## Provided data
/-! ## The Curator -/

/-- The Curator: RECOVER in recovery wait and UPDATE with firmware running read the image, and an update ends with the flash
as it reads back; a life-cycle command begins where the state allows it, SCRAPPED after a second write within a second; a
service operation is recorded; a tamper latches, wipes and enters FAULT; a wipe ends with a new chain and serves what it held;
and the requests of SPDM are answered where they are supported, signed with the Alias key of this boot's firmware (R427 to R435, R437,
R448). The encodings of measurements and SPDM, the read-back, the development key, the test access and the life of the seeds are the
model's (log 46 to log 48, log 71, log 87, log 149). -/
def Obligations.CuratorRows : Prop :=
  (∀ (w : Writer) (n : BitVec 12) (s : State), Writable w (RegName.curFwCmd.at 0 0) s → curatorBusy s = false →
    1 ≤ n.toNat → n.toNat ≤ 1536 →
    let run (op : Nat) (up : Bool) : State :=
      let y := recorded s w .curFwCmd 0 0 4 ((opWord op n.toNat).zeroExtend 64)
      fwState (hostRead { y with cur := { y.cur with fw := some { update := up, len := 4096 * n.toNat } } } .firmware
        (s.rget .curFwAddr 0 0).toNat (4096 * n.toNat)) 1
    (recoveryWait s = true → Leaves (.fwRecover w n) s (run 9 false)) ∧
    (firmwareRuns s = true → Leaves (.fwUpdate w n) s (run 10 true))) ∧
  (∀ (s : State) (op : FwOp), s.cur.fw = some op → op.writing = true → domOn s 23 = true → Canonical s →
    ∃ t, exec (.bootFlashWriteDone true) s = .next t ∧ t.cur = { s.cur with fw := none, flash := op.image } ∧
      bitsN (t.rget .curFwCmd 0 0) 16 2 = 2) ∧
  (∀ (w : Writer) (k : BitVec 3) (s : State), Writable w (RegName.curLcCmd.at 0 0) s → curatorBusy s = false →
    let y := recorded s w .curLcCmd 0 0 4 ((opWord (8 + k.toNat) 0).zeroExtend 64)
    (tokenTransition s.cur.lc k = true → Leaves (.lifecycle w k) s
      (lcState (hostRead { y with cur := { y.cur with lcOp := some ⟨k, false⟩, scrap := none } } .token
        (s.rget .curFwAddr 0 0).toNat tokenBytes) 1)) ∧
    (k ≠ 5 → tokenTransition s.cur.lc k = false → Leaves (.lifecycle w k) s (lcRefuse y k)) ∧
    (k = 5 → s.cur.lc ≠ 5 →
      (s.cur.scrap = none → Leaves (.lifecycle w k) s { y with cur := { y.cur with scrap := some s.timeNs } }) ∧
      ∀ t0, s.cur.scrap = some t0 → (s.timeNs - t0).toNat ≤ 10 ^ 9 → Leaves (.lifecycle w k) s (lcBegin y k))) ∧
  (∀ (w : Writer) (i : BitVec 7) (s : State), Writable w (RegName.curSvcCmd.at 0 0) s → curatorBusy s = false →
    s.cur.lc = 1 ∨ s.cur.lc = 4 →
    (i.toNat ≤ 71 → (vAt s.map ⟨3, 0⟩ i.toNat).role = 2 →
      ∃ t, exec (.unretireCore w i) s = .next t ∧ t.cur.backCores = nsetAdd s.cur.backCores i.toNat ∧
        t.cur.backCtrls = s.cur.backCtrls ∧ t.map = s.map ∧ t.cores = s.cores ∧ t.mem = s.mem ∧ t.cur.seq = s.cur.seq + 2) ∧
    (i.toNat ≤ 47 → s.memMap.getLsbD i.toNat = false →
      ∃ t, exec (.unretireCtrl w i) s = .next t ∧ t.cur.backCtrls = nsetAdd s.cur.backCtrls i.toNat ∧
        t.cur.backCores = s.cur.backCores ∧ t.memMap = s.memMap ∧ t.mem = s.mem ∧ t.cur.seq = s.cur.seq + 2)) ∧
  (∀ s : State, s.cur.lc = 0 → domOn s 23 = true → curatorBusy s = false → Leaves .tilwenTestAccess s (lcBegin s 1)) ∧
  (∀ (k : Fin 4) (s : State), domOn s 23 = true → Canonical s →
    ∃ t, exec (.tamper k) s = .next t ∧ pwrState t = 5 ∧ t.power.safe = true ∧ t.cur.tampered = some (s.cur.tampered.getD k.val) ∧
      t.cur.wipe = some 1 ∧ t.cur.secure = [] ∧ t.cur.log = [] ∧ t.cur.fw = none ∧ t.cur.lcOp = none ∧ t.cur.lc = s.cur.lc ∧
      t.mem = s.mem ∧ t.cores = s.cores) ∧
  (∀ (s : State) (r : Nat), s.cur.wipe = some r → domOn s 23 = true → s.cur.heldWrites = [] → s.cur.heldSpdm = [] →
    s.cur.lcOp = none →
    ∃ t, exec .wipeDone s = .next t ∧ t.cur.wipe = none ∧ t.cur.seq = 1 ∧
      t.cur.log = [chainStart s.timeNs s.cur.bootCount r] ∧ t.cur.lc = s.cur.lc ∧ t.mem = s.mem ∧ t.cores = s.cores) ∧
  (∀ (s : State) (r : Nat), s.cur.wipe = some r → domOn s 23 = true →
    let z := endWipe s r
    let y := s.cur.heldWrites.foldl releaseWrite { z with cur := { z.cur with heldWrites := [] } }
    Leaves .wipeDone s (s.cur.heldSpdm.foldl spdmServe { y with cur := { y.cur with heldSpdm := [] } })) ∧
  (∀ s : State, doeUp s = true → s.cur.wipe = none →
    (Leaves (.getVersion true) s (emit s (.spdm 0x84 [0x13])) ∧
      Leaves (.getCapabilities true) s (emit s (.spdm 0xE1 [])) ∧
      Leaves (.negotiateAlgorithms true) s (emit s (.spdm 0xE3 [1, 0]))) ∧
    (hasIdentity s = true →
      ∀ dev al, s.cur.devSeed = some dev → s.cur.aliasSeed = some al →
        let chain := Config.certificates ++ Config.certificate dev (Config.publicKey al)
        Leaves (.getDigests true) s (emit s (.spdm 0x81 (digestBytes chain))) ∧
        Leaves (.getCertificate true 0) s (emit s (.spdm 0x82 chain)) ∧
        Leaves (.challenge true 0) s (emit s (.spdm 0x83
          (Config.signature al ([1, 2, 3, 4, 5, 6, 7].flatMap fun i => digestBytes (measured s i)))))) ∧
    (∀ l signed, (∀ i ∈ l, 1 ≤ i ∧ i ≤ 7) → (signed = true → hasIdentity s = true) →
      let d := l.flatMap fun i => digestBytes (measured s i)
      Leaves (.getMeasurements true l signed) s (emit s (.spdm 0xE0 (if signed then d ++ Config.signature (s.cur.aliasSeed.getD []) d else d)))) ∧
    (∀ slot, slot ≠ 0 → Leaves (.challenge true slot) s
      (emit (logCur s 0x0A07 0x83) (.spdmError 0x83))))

## Prompt
Extract all of the material exactly as it is written.

## Exercise response
/-! ## The Curator -/

/-- The Curator: RECOVER in recovery wait and UPDATE with firmware running read the image, and an update ends with the flash
as it reads back; a life-cycle command begins where the state allows it, SCRAPPED after a second write within a second; a
service operation is recorded; a tamper latches, wipes and enters FAULT; a wipe ends with a new chain and serves what it held;
and the requests of SPDM are answered where they are supported, signed with the Alias key of this boot's firmware (R427 to R435, R437,
R448). The encodings of measurements and SPDM, the read-back, the development key, the test access and the life of the seeds are the
model's (log 46 to log 48, log 71, log 87, log 149). -/
def Obligations.CuratorRows : Prop :=
  (∀ (w : Writer) (n : BitVec 12) (s : State), Writable w (RegName.curFwCmd.at 0 0) s → curatorBusy s = false →
    1 ≤ n.toNat → n.toNat ≤ 1536 →
    let run (op : Nat) (up : Bool) : State :=
      let y := recorded s w .curFwCmd 0 0 4 ((opWord op n.toNat).zeroExtend 64)
      fwState (hostRead { y with cur := { y.cur with fw := some { update := up, len := 4096 * n.toNat } } } .firmware
        (s.rget .curFwAddr 0 0).toNat (4096 * n.toNat)) 1
    (recoveryWait s = true → Leaves (.fwRecover w n) s (run 9 false)) ∧
    (firmwareRuns s = true → Leaves (.fwUpdate w n) s (run 10 true))) ∧
  (∀ (s : State) (op : FwOp), s.cur.fw = some op → op.writing = true → domOn s 23 = true → Canonical s →
    ∃ t, exec (.bootFlashWriteDone true) s = .next t ∧ t.cur = { s.cur with fw := none, flash := op.image } ∧
      bitsN (t.rget .curFwCmd 0 0) 16 2 = 2) ∧
  (∀ (w : Writer) (k : BitVec 3) (s : State), Writable w (RegName.curLcCmd.at 0 0) s → curatorBusy s = false →
    let y := recorded s w .curLcCmd 0 0 4 ((opWord (8 + k.toNat) 0).zeroExtend 64)
    (tokenTransition s.cur.lc k = true → Leaves (.lifecycle w k) s
      (lcState (hostRead { y with cur := { y.cur with lcOp := some ⟨k, false⟩, scrap := none } } .token
        (s.rget .curFwAddr 0 0).toNat tokenBytes) 1)) ∧
    (k ≠ 5 → tokenTransition s.cur.lc k = false → Leaves (.lifecycle w k) s (lcRefuse y k)) ∧
    (k = 5 → s.cur.lc ≠ 5 →
      (s.cur.scrap = none → Leaves (.lifecycle w k) s { y with cur := { y.cur with scrap := some s.timeNs } }) ∧
      ∀ t0, s.cur.scrap = some t0 → (s.timeNs - t0).toNat ≤ 10 ^ 9 → Leaves (.lifecycle w k) s (lcBegin y k))) ∧
  (∀ (w : Writer) (i : BitVec 7) (s : State), Writable w (RegName.curSvcCmd.at 0 0) s → curatorBusy s = false →
    s.cur.lc = 1 ∨ s.cur.lc = 4 →
    (i.toNat ≤ 71 → (vAt s.map ⟨3, 0⟩ i.toNat).role = 2 →
      ∃ t, exec (.unretireCore w i) s = .next t ∧ t.cur.backCores = nsetAdd s.cur.backCores i.toNat ∧
        t.cur.backCtrls = s.cur.backCtrls ∧ t.map = s.map ∧ t.cores = s.cores ∧ t.mem = s.mem ∧ t.cur.seq = s.cur.seq + 2) ∧
    (i.toNat ≤ 47 → s.memMap.getLsbD i.toNat = false →
      ∃ t, exec (.unretireCtrl w i) s = .next t ∧ t.cur.backCtrls = nsetAdd s.cur.backCtrls i.toNat ∧
        t.cur.backCores = s.cur.backCores ∧ t.memMap = s.memMap ∧ t.mem = s.mem ∧ t.cur.seq = s.cur.seq + 2)) ∧
  (∀ s : State, s.cur.lc = 0 → domOn s 23 = true → curatorBusy s = false → Leaves .tilwenTestAccess s (lcBegin s 1)) ∧
  (∀ (k : Fin 4) (s : State), domOn s 23 = true → Canonical s →
    ∃ t, exec (.tamper k) s = .next t ∧ pwrState t = 5 ∧ t.power.safe = true ∧ t.cur.tampered = some (s.cur.tampered.getD k.val) ∧
      t.cur.wipe = some 1 ∧ t.cur.secure = [] ∧ t.cur.log = [] ∧ t.cur.fw = none ∧ t.cur.lcOp = none ∧ t.cur.lc = s.cur.lc ∧
      t.mem = s.mem ∧ t.cores = s.cores) ∧
  (∀ (s : State) (r : Nat), s.cur.wipe = some r → domOn s 23 = true → s.cur.heldWrites = [] → s.cur.heldSpdm = [] →
    s.cur.lcOp = none →
    ∃ t, exec .wipeDone s = .next t ∧ t.cur.wipe = none ∧ t.cur.seq = 1 ∧
      t.cur.log = [chainStart s.timeNs s.cur.bootCount r] ∧ t.cur.lc = s.cur.lc ∧ t.mem = s.mem ∧ t.cores = s.cores) ∧
  (∀ (s : State) (r : Nat), s.cur.wipe = some r → domOn s 23 = true →
    let z := endWipe s r
    let y := s.cur.heldWrites.foldl releaseWrite { z with cur := { z.cur with heldWrites := [] } }
    Leaves .wipeDone s (s.cur.heldSpdm.foldl spdmServe { y with cur := { y.cur with heldSpdm := [] } })) ∧
  (∀ s : State, doeUp s = true → s.cur.wipe = none →
    (Leaves (.getVersion true) s (emit s (.spdm 0x84 [0x13])) ∧
      Leaves (.getCapabilities true) s (emit s (.spdm 0xE1 [])) ∧
      Leaves (.negotiateAlgorithms true) s (emit s (.spdm 0xE3 [1, 0]))) ∧
    (hasIdentity s = true →
      ∀ dev al, s.cur.devSeed = some dev → s.cur.aliasSeed = some al →
        let chain := Config.certificates ++ Config.certificate dev (Config.publicKey al)
        Leaves (.getDigests true) s (emit s (.spdm 0x81 (digestBytes chain))) ∧
        Leaves (.getCertificate true 0) s (emit s (.spdm 0x82 chain)) ∧
        Leaves (.challenge true 0) s (emit s (.spdm 0x83
          (Config.signature al ([1, 2, 3, 4, 5, 6, 7].flatMap fun i => digestBytes (measured s i)))))) ∧
    (∀ l signed, (∀ i ∈ l, 1 ≤ i ∧ i ≤ 7) → (signed = true → hasIdentity s = true) →
      let d := l.flatMap fun i => digestBytes (measured s i)
      Leaves (.getMeasurements true l signed) s (emit s (.spdm 0xE0 (if signed then d ++ Config.signature (s.cur.aliasSeed.getD []) d else d)))) ∧
    (∀ slot, slot ≠ 0 → Leaves (.challenge true slot) s
      (emit (logCur s 0x0A07 0x83) (.spdmError 0x83))))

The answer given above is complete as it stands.